I'm assuming your question is vague for a reason and not poorly written. There are going to have to be some assumptions on my end and the answer can only be psuedo code, because you have not stated what the file types meet your criteria for conversion, and if there are multiple data types. If there are you will have to expand this answer with if/else clause in order to ultimately perform Do something or provide your script in the OP. The da.walk method is a hybrid of os.walk and includes a data type.

I think this may be a misunderstanding of what a feature classes is. A more detailed discussion on the topic can be found here on another thread but the basics:

The definition of feature class is a "homogeneous collections of common features, each having the same spatial representation, such as points, lines, or polygons, and a common set of attribute columns, for example, a line feature class for representing road centerlines."

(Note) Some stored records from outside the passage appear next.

/-- Always-true header predicates. -/
def pt : Prd := ⟨false, false, 7⟩
def vf (d a b c : BitVec 8) (ty : VTy) : VForm := ⟨0, pt, d, a, b, c, 0, 0, ty, false, false, 0, 0⟩
def sf (d a b : BitVec 10) (ty : STy) : SForm := ⟨0, false, 7, d, a, b, ty, false, 0, 0⟩
def bf : BForm := ⟨0, false, 7, ⟨false, false, 0⟩, 0, 0, 0, 0⟩
def mf (data : BitVec 8) (base : BitVec 10) (index : BitVec 8) (w : Width) (sco : Scope) (o : Order) (sp : Space) : MForm :=
  ⟨0, pt, data, base, index, w, sco, o, sp, 0, 0⟩
def ef (r : BitVec 10) : EForm := ⟨0, false, 7, r, 0, 0, 31, 0, 0⟩
def yf (d a b : BitVec 10) : YForm := ⟨0, false, 7, d, a, b, 0, false, 0, 0⟩
/-- A word of a whole vector column. -/
def col (l : List Word) : List Elem := l.map Elem.clean
/-- A team with given vector columns from v0 on. -/
def vteam (l : List (List Word)) : Team :=
  let t := team []
  { t with regs := { t.regs with v := l.map col ++ t.regs.v.drop l.length } }
/-- A team with its call stack, or its reconvergence stack, set. -/
def withCs (t : Team) (l : List Pc) : Team := { t with flow := { t.flow with cs := l } }
def withRs (t : Team) (l : List RsEntry) : Team := { t with flow := { t.flow with rs := l } }
def withTrap (t : Team) (g : Trap → Trap) : Team := { t with trap := g t.trap }
/-- The home slot of the test team, where it may land. -/
def home : Pc := ⟨0x10000, 0⟩
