/-- Major 0x10 of Table enc-7. -/
def major10 (n : Nat) (h : Hdr) (w : Nat) : Option Instr :=
  match n with
  | 0x00 => some (.addInt h (opGOf w))
  | 0x01 => some (.subInt h (opGOf w))
  | 0x02 => some (.mulInt h (opGOf w))
  | 0x03 => some (.mulhi h (opGOf w))
  | 0x04 => some (.mad h (opGOf w))
  | 0x05 => some (.divInt h (opGOf w))
  | 0x06 => some (.rem h (opGOf w))
  | 0x07 => some (.minInt h (opGOf w))
  | 0x08 => some (.maxInt h (opGOf w))
  | 0x09 => some (.absInt h (opGOf w))
  | 0x0A => some (.negInt h (opGOf w))
  | 0x0B => some (.lea h (opGOf w))
  | 0x80 => some (.addIntImm h (opIOf w))
  | 0x81 => some (.subIntImm h (opIOf w))
  | 0x82 => some (.mulIntImm h (opIOf w))
  | 0x83 => some (.mulhiImm h (opIOf w))
  | 0x85 => some (.divIntImm h (opIOf w))
  | 0x86 => some (.remImm h (opIOf w))
  | 0x87 => some (.minIntImm h (opIOf w))
  | 0x88 => some (.maxIntImm h (opIOf w))
  | 0x8B => some (.leaImm h (opIOf w))
  | _ => none

/-- Major 0x11 of Table enc-7. -/
def major11 (n : Nat) (h : Hdr) (w : Nat) : Option Instr :=
  match n with
  | 0x00 => some (.andL h (opGOf w))
  | 0x01 => some (.orL h (opGOf w))
  | 0x02 => some (.xorL h (opGOf w))
  | 0x03 => some (.notL h (opGOf w))
  | 0x04 => some (.shl h (opGOf w))
  | 0x05 => some (.shr h (opGOf w))
  | 0x06 => some (.rotl h (opGOf w))
  | 0x07 => some (.popc h (opGOf w))
  | 0x08 => some (.clz h (opGOf w))
  | 0x09 => some (.ctz h (opGOf w))
  | 0x0A => some (.brev h (opGOf w))
  | 0x0B => some (.bfe h (opGOf w))
  | 0x0C => some (.bfi h (opGOf w))
  | 0x0D => some (.lop3 h (opGOf w))
  | 0x0E => some (.sel h (opGOf w))
  | 0x80 => some (.andImm h (opIOf w))
  | 0x81 => some (.orImm h (opIOf w))
  | 0x82 => some (.xorImm h (opIOf w))
  | 0x84 => some (.shlImm h (opIOf w))
  | 0x85 => some (.shrImm h (opIOf w))
  | 0x86 => some (.rotlImm h (opIOf w))
  | 0x8B => some (.bfeImm h (opIOf w))
  | _ => none

/-- Major 0x12 of Table enc-7. -/
def major12 (n : Nat) (h : Hdr) (w : Nat) : Option Instr :=
  match n with
  | 0x00 => some (.addFloat h (opGOf w))
  | 0x01 => some (.subFloat h (opGOf w))
  | 0x02 => some (.mulFloat h (opGOf w))
  | 0x03 => some (.fma h (opGOf w))
  | 0x04 => some (.minFloat h (opGOf w))
  | 0x05 => some (.maxFloat h (opGOf w))
  | 0x06 => some (.absFloat h (opGOf w))
  | 0x07 => some (.negFloat h (opGOf w))
  | 0x08 => some (.divFloat h (opGOf w))
  | 0x09 => some (.sqrt h (opGOf w))
  | 0x80 => some (.addFloatImm h (opIOf w))
  | 0x81 => some (.subFloatImm h (opIOf w))
  | 0x82 => some (.mulFloatImm h (opIOf w))
  | 0x84 => some (.minFloatImm h (opIOf w))
  | 0x85 => some (.maxFloatImm h (opIOf w))
  | 0x88 => some (.divFloatImm h (opIOf w))
  | _ => none

/-- Major 0x13 of Table enc-7. -/
def major13 (n : Nat) (h : Hdr) (w : Nat) : Option Instr :=
  match n with
  | 0x00 => some (.ex2 h (opGOf w))
  | 0x01 => some (.lg2 h (opGOf w))
  | 0x02 => some (.rcp h (opGOf w))
  | 0x03 => some (.rsqrt h (opGOf w))
  | 0x04 => some (.sin h (opGOf w))
  | 0x05 => some (.cos h (opGOf w))
  | 0x06 => some (.tanh h (opGOf w))
  | 0x07 => some (.exp h (opGOf w))
  | _ => none

/-- Major 0x14 of Table enc-7. -/
def major14 (n : Nat) (h : Hdr) (w : Nat) : Option Instr :=
  match n with
  | 0x00 => some (.add2 h (opGOf w))
  | 0x01 => some (.sub2 h (opGOf w))
  | 0x02 => some (.mul2 h (opGOf w))
  | 0x03 => some (.fma2 h (opGOf w))
  | 0x04 => some (.min2 h (opGOf w))
  | 0x05 => some (.max2 h (opGOf w))
  | _ => none

/-- Major 0x15 of Table enc-7. -/
def major15 (n : Nat) (h : Hdr) (w : Nat) : Option Instr :=
  match n with
  | 0x00 => some (.setp h (opGOf w))
  | 0x01 => some (.selp h (opGOf w))
  | 0x02 => some (.pand h (opGOf w))
  | 0x03 => some (.por h (opGOf w))
  | 0x04 => some (.pxor h (opGOf w))
  | 0x05 => some (.pnot h (opGOf w))
  | 0x06 => some (.pmov h (opGOf w))
  | _ => none

/-- Major 0x16 of Table enc-7. -/
def major16 (n : Nat) (h : Hdr) (w : Nat) : Option Instr :=
  match n with
  | 0x00 => some (.cvt h (opGOf w))
  | 0x01 => some (.pack h (opGOf w))
  | 0x02 => some (.unpack h (opGOf w))
  | 0x03 => some (.qnt4 h (opGOf w))
  | 0x04 => some (.dq4 h (opGOf w))
  | _ => none
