/-! ### Registers of the window (Tables host-16 and host-17) -/

/-- A MSI-X message, a report of the KHA-2, or another notice that has left the part toward the host. -/
inductive Notice where
  | msix (vec : Nat)
  | linkDown
  | trip (bay : Nat)
  | overrun
  | snoopMiss
  | snoopHit (data : List Byte)
  | barData (data : List Byte)
  /-- The KHA-2 sideband's answer to a register read (R101). -/
  | sideData (data : List Byte)
  | evictSector (hs : Nat) (dirty : Bool)
  /-- A CXL.cache request for a host sector: 0 RdShared, 1 RdOwn, 2 RdCurr, 3 ItoMWr (R38). -/
  | hostReq (op hs : Nat)
  /-- A message on a KFL port: 0 granule sent, 1 GetS, 2 GetX, 3 recall to S, 4 invalidate, 5 granule returned, 6 PutX, 7 acknowledgement. With data go the numbers of the granule's lines that are poisoned. -/
  | kfl (port kind obj gran : Nat) (data : List Byte) (poison : List Nat)
  deriving DecidableEq, Repr

/-- A flit as a sender forms it: the fields of HDR, and the message that its payload carries (Table links-2). -/
structure Flit where
  ty : Nat
  vc : Nat
  seq : Nat
  ack : Nat
  msg : Option Notice
  deriving DecidableEq, Repr

/-- A setting of a lane's transmitter taps or receiver equaliser, with the limits that training recorded and the network time of its last step (R35). -/
structure EqSet where
  value : Nat
  lo : Nat
  hi : Nat
  at_ : Nat
  deriving DecidableEq, Repr

/-- A link's state register (Table links-3). -/
structure LinkStat where
  state : Nat
  width : Nat
  retrain : Nat
  replay : Nat
  feccorr : Nat
  /-- Failures in a row of the flit awaited, and of retrains. -/
  fails : Nat
  bad : Nat
  /-- Next sequence number to receive, and the highest acknowledged by the peer. -/
  next : Nat
  acked : Nat
  /-- The replay buffer: flits not yet acknowledged, oldest first (R33). -/
  buffer : List Flit
  training : Bool
  /-- A replay request has been sent, and the flit awaited has not come. -/
  replaying : Bool
  /-- Sequence number of the next flit to send. -/
  txNext : Nat
  /-- Messages held until a flit can carry them. -/
  held : List Notice
  /-- Every flit sent, replays among them, oldest first. -/
  wire : List Flit
  /-- The payloads delivered, oldest first: each of their messages is an event of its own, which the outside places. -/
  got : List (List Byte)
  /-- The settings of its lanes. -/
  eq : List EqSet
  deriving DecidableEq, Repr

/-- A frame ring's base, size, head and tail (Tables xlate-5 and xlate-6). -/
structure FrameRing where
  base : Nat
  size : Nat
  head : Nat
  tail : Nat
  deriving DecidableEq, Repr
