/-- The value of a dependency counter: what its operations still owe, and the fixed completions to come (R175). -/
def State.counter (s : State) (t g n : Nat) : Nat :=
  let G := s.grp t g
  G.w n + (G.sigDue.filter (fun x => x.1 == n && decide (s.now t < x.2))).length

/-! ### Operand selectors (R275, Table enc-3) -/

/-- The class of a selector. -/
def cls (sel : Nat) : Nat := bits sel 8 6
/-- The index of a selector. -/
def idx (sel : Nat) : Nat := bits sel 5 0
/-- Whether a destination suppresses its write-back (R276). -/
def isSwb (sel : Nat) : Bool := bit sel 9

/-- An operand field of an instruction: its number in INFO, the classes it accepts (`zero` is 60, `zero` and `tid` are 61, h is 62, an even s register is 22, consecutive s registers are 23, and 24 when aligned to their number), the registers it spans, and its direction. -/
structure Opd where
  field : Nat
  sel : Nat
  allow : List Nat
  n : Nat
  dst : Bool
  swb : Bool
  deriving DecidableEq, Repr

/-- The source classes of major 0x10 (Table comp-1). -/
def aluCls : List Nat := [0, 1, 2, 5, 61, 7]

/-- A source operand. -/
def src (field sel n : Nat) (allow : List Nat) : Opd := ⟨field, sel, allow, n, false, false⟩
/-- A destination operand without write-back suppression. -/
def dst (field sel n : Nat) (allow : List Nat) : Opd := ⟨field, sel, allow, n, true, false⟩
/-- A destination operand that accepts SWB (R276). -/
def dstSwb (sel n : Nat) : Opd := ⟨0, sel, [0], n, true, true⟩

/-- Whether the index lies inside its class (Table enc-3). -/
def idxOk (c i n : Nat) : Bool :=
  match c with
  | 0 => i % (if n < 4 then n else 4) == 0 && decide (i + n ≤ 64)
  | 1 => i % n == 0 && decide (i + n ≤ 16)
  | 2 => decide (i < 24)
  | 3 => decide (i < 8)
  | 4 => decide (i < 12)
  | 5 => decide (i < 3)
  | 6 => decide (i < 22) || i == 32 || i == 33
  | _ => true

/-- Whether the operand accepts the selector's class. -/
def clsOk (allow : List Nat) (c i n : Nat) : Bool :=
  if c == 6 then
    (i == 32 && (allow.contains 60 || allow.contains 61)) || (i == 33 && allow.contains 61)
      || (decide (i < 16) && allow.contains 62)
  else if c == 2 then
    allow.contains 2 || (allow.contains 22 && i % 2 == 0 && decide (i < 23))
      || (allow.contains 23 && decide (i + n ≤ 24)) || (allow.contains 24 && i % n == 0 && decide (i + n ≤ 24))
  else allow.contains c

/-- R275-R277, R166, R167: the selector is one the operand accepts. `inSet`: the group belongs to a set; `setScope`: the instruction has set scope (R170). -/
def Opd.ok (o : Opd) (inSet setScope : Bool) : Bool :=
  if isSwb o.sel then o.dst && o.swb && bits o.sel 8 0 == 0
  else
    let c := cls o.sel
    let i := idx o.sel
    idxOk c i o.n && clsOk o.allow c i o.n && (c != 1 || (inSet && (!o.dst || setScope)))

/-- The first operand field that is not accepted, in the order of the list (R290, step 2). -/
def badField (l : List Opd) (inSet setScope : Bool) : Option Nat :=
  match l with
  | [] => none
  | o :: r => if o.ok inSet setScope then badField r inSet setScope else some o.field

/-! ### The executing instruction -/

/-- What an instruction executes with: its word's header, its issue set, and the members that take part (R176, R190). -/
structure Ctx where
  opc : Nat
  h : Hdr
  team : Nat
  group : Nat
  /-- The issue set and its active lanes. -/
  set : List Nat
  act : List Nat
  pc : Nat
  cd : Nat
  /-- The issue set is an ejected thread on its Span core. -/
  span : Bool
  /-- The group whose s registers are read (R190). -/
  lead : Nat
  /-- Every member group with its arrival lanes; only the own group at lane and group scope. -/
  mem : List (Nat × List Nat)
  /-- Engine of R148: 0 vector ALU, 1 transcendental, 2 load/store, 3 matrix issue, 4 engine commands. -/
  eng : Nat
  /-- The pipe that takes the slot (R173). -/
  pipe : Nat
  /-- A-cycles of one beat, and those for which its lanes occupy the pipe (R344). -/
  beat : Nat
  cyc : Nat
  /-- Latency of its results after its last beat (Table enc-2). -/
  lat : Nat
  /-- Its word. -/
  word : Nat
  deriving DecidableEq, Repr

/-- The index of a free choice about a register of a lane. -/
def laneIx (lane n : Nat) : Nat := 2 ^ 64 * lane + n

/-- What a reader may find while results that it does not wait for are in flight, those without scoreboard, or all for a reader that bypasses it: `cur`, or what the register held before one of them (R274). -/
def pick (now tick ix reg : Nat) (l : List InFlight) (cur : PWord) (byp : Bool) : PWord :=
  match l.filter (fun f => f.reg == reg && (f.nosb || byp) && decide (now < f.due)) with
  | [] => cur
  | m => (m.map (·.old)).getD (Config.freeChoice tick ix % (m.length + 1)) cur

/-- A predicate as an instruction of now reads it (R172, R274). -/
def State.pred (s : State) (k : TKey) (n : Nat) (byp : Bool) : Bool :=
  let t := s.thr k
  (pick (s.now k.1) s.tick (laneIx k.2.2 (2 ^ 32 + n)) n t.flyP ⟨BitVec.ofNat 32 (b2n (t.pred n)), false⟩ byp).v != 0

/-- Whether a lane's guard holds (R270). -/
def guardOk (h : Hdr) (s : State) (k : TKey) : Bool := s.pred k h.guard (h.nosb && (s.thr k).span.isNone) != h.gneg

/-- The key of a pipe of a team's core. -/
def State.pipeKey (s : State) (t p : Nat) : Nat × Nat × Nat := ((s.team t).cluster, (s.team t).core, p)

/-- A pipe's state; before its first slot it is free and belongs to no group of run 0. -/
def State.pipe (s : State) (t p : Nat) : Pipe := s.pipes.getD (s.pipeKey t p) ⟨[], [], 0, 0⟩

/-- A slot with lanes of some groups enters a pipe; or further groups join the slot that has entered it (R150). A group keeps the number of its run when the slot before held lanes of it too (R173). -/
def Pipe.take (p : Pipe) (join : Bool) (gs : List (Nat × Nat)) (now cyc : Nat) : Pipe :=
  let prev := if join then p.prev else p.groups
  { groups := gs.foldl (fun l g => l.set g (prev.getD g (p.run + 1))) (if join then p.groups else [])
    prev := prev
    run := p.run + 1
    busy := (if join then p.busy else now) + cyc }

/-- A pipe that can take a slot now (R148). -/
def State.pipeFree (s : State) (t p : Nat) : Bool := decide ((s.pipe t p).busy ≤ s.now t)

/-- The pipe a slot goes to: the transcendental pipe is number 8. The slot that is being issued has its pipe; another vector ALU slot goes to the pipe of the group's last slot when that is free, else to the first free one (R173). -/
def State.choosePipe (s : State) (t g eng : Nat) : Nat :=
  if eng == 1 then 8
  else
    match s.slot with
    | some (p, _) => p
    | none =>
      let p := (s.grp t g).lastPipe
      if s.pipeFree t p then p
      else
        match (upFrom 0 8).filter (s.pipeFree t) with
        | q :: _ => q
        | [] => p

/-- The beats of some lanes of a group: one of which every lane is outside `active` is skipped (R148). -/
def beatsOf (act : List Nat) : Nat := ((upFrom 0 8).filter (fun b => act.any (fun i => i / 16 == b))).length

/-- The type that an instruction of majors 0x10 to 0x19 computes in. -/
def typeOf (o : Opnds) : Nat :=
  match o with
  | .g o => o.ty
  | .i o => bits o.mod8 7 2
  | _ => 0

/-- A-cycles of one beat: 8 for an `f64` instruction, else 1 (R344). -/
def beatTime (opc : Nat) (o : Opnds) : Nat :=
  if decide (0x1000 ≤ opc) && decide (opc < 0x1A00) && tyBits (typeOf o) == 64 && (intTy (typeOf o)).isNone then 8 else 1

/-- A-cycles for which lanes occupy a pipe; an instruction of major 0x18 takes one whatever its lanes (R344). -/
def pipeTime (opc beat : Nat) (lanes : List (List Nat)) : Nat :=
  if opc / 256 == 0x18 then 1 else lanes.foldl (fun n l => n + beatsOf l * beat) 0

/-- The latency of a result (Table enc-2); that of majors 0x01 to 0x03 and of the memory instructions is variable (R274). -/
def latencyOf (eng opc tick : Nat) : Nat :=
  if eng == 1 then 16
  else if opc < 0x1000 || 0x2000 ≤ opc then 1 + Config.freeCycles (16 * tick + 15)
  else if opc / 256 == 0x18 then 2
  else if opc / 256 == 0x17 then 8
  else if [0x1005, 0x1006, 0x1085, 0x1086, 0x1208, 0x1209, 0x1288].contains opc then 24
  else 4

/-- The context of the current issue set, if it has a thread. -/
def mkCtx (i : Instr) (eng : Nat) (s : State) : Option Ctx :=
  match parts i, s.cur.set with
  | some (opc, h, o), i0 :: _ =>
    let t := s.cur.team
    let g := s.cur.group
    let th := s.thr (t, g, i0)
    let act := s.cur.set.filter (fun l => guardOk h s (t, g, l))
    let beat := beatTime opc o
    some ⟨opc, h, t, g, s.cur.set, act, th.pc, th.cd, th.span.isSome, g, [(g, act)], eng, s.choosePipe t g eng,
      beat, pipeTime opc beat [act], latencyOf eng opc s.tick, (encode i).getD 0⟩
  | _, _ => none

/-- Key of a lane of the executing group. -/
def Ctx.key (c : Ctx) (lane : Nat) : TKey := (c.team, c.group, lane)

Feature classes are stored in a container be it a shapefile, DWG, or DB. For high level thinking a shapefile can be thought of as a single feature class while a gdb is many features classes. You script is going to have to target the container that holds the feature class (shapefile or some other container it does not matter) and perform the action on the contents. You can use arcpy.da.Walk to target those containers that meet a certain datatype criteria (provided its an ESRI compatible container).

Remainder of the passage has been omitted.